TASK TO CARRY OUT:
Among the entries that follow, some lines contain the word "cells". Show all of them.

GIVEN ENTRIES:
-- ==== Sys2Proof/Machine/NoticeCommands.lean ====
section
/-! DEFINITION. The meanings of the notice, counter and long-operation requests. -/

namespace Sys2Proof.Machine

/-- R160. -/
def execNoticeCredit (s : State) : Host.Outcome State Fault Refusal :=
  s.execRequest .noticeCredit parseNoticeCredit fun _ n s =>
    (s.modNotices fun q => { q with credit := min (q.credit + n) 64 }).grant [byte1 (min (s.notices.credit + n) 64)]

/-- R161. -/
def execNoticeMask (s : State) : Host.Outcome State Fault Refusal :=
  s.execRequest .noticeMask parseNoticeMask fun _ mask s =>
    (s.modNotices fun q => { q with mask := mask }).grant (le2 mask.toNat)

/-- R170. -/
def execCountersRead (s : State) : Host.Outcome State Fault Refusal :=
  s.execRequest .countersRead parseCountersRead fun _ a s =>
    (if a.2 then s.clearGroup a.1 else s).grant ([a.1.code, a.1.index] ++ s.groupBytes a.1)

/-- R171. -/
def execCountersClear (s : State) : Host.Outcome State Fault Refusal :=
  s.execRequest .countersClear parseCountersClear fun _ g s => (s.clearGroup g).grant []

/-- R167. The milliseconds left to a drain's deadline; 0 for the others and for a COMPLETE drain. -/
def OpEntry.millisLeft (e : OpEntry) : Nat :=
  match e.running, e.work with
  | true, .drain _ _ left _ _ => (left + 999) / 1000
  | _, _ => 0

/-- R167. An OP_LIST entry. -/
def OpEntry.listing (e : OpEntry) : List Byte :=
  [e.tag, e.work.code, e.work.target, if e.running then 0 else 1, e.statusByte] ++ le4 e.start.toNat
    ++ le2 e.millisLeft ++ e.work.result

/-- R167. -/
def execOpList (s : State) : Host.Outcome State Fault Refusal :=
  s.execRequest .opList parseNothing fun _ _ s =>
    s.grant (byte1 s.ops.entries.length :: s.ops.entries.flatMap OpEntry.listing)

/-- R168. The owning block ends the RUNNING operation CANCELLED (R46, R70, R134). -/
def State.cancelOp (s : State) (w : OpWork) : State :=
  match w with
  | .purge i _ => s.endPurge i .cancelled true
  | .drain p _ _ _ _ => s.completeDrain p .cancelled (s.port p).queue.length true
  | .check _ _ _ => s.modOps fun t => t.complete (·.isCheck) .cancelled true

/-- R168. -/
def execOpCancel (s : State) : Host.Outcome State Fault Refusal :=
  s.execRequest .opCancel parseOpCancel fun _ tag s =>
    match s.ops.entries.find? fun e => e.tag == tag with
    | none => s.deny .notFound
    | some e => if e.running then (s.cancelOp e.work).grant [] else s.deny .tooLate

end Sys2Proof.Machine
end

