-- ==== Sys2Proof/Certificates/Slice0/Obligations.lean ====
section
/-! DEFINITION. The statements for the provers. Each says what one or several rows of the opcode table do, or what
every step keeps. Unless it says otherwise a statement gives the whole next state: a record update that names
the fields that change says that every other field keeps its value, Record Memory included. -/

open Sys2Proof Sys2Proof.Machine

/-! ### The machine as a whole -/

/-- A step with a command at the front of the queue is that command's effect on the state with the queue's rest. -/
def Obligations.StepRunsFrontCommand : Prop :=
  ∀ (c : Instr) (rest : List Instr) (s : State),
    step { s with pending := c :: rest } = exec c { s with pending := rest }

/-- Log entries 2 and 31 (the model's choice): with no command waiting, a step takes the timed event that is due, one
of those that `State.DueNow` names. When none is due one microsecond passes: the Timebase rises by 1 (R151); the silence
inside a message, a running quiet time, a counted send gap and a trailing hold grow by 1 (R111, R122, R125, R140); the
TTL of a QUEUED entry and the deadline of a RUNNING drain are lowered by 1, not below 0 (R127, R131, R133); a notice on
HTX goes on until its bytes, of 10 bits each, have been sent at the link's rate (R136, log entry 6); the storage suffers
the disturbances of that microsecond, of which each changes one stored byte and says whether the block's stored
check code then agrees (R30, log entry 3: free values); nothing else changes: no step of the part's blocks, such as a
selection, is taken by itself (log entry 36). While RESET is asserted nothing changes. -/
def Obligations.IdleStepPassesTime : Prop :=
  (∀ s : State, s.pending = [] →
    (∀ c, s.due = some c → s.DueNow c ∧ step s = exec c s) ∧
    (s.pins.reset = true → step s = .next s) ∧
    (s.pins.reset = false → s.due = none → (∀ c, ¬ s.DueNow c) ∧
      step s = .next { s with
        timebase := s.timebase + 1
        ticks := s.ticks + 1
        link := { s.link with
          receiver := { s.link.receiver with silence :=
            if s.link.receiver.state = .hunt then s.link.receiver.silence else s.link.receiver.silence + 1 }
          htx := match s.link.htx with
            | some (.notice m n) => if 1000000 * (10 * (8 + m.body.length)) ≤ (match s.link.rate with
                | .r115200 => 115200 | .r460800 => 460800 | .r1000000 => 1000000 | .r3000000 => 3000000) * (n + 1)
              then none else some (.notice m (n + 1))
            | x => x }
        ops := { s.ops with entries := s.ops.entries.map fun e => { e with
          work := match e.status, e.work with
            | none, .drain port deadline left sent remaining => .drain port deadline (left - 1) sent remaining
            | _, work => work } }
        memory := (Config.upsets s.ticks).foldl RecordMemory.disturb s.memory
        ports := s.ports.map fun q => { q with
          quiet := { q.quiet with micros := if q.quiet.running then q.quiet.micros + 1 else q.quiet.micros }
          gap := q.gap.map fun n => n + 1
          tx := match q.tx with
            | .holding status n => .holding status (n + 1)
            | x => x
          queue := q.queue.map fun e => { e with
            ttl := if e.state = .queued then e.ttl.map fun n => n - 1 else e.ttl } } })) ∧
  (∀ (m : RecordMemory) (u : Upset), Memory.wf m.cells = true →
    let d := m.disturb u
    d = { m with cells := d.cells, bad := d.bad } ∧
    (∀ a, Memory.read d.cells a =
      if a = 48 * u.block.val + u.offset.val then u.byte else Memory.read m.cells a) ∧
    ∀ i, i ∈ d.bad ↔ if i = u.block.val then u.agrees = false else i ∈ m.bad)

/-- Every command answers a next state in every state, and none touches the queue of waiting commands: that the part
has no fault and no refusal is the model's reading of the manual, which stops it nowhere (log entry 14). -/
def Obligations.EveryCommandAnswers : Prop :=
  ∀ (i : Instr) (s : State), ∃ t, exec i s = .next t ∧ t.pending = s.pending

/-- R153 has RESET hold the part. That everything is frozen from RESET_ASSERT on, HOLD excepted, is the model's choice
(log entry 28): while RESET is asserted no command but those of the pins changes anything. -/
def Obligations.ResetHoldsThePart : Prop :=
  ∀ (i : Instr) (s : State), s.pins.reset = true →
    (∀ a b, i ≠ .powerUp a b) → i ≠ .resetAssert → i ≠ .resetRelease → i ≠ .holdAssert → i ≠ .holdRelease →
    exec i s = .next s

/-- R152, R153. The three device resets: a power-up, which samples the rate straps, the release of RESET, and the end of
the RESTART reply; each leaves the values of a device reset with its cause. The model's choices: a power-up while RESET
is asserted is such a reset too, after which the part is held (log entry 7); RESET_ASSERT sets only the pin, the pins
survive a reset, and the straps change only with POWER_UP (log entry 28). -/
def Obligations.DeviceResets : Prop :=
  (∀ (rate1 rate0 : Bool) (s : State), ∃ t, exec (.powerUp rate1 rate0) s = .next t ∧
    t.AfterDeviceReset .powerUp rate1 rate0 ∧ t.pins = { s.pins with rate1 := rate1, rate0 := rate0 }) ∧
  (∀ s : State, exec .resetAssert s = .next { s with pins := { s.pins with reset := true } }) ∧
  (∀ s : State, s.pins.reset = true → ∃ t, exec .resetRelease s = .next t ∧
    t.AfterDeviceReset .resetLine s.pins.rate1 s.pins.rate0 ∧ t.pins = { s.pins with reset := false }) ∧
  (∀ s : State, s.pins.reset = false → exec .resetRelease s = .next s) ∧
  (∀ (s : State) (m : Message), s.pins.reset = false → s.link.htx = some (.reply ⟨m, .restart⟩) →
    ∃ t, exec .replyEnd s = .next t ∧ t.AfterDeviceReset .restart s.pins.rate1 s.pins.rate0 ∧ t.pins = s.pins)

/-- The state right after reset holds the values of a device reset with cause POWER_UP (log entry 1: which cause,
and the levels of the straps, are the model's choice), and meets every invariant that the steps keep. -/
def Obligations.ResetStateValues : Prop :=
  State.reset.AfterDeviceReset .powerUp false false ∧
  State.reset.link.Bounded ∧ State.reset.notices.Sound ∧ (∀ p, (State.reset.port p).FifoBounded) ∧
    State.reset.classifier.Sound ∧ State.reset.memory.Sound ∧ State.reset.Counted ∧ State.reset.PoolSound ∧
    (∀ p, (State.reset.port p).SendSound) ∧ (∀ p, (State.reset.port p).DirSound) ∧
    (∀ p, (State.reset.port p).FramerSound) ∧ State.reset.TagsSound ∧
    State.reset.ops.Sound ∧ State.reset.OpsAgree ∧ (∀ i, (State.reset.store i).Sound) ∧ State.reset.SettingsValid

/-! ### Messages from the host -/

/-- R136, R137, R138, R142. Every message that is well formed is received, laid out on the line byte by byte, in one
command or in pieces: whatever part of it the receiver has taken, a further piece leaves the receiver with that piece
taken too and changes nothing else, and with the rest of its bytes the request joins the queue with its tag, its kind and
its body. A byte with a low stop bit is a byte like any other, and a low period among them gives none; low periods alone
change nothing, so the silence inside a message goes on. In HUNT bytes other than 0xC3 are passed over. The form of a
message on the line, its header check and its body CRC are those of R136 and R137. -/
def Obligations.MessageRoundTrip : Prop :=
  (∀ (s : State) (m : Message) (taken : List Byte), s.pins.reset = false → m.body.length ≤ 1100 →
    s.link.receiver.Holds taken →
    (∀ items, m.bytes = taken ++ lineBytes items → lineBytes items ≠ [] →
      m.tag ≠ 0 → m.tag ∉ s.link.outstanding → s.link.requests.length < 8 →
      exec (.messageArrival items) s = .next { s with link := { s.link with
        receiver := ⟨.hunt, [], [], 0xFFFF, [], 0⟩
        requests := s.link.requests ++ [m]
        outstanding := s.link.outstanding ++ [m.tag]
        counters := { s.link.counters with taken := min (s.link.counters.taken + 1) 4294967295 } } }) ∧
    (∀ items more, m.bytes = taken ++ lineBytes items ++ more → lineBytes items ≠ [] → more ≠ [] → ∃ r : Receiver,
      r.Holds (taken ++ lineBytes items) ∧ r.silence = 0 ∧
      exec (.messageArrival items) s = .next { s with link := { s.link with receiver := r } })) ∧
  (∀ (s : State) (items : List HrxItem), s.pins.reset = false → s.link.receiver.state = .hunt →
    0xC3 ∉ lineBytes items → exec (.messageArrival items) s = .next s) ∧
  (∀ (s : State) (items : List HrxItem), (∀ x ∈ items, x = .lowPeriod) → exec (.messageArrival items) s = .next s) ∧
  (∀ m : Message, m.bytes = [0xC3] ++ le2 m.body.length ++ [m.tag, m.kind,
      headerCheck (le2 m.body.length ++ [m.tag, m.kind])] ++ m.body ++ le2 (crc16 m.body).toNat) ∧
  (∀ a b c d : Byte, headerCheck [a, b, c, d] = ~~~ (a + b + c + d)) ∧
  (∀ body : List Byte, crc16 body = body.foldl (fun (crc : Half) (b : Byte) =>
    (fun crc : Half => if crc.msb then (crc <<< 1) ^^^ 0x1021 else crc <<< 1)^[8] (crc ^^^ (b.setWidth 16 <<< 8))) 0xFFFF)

ANSWER FOR THIS EXERCISE:
  (∀ (m : RecordMemory) (u : Upset), Memory.wf m.cells = true →
    d = { m with cells := d.cells, bad := d.bad } ∧
    (∀ a, Memory.read d.cells a =
      if a = 48 * u.block.val + u.offset.val then u.byte else Memory.read m.cells a) ∧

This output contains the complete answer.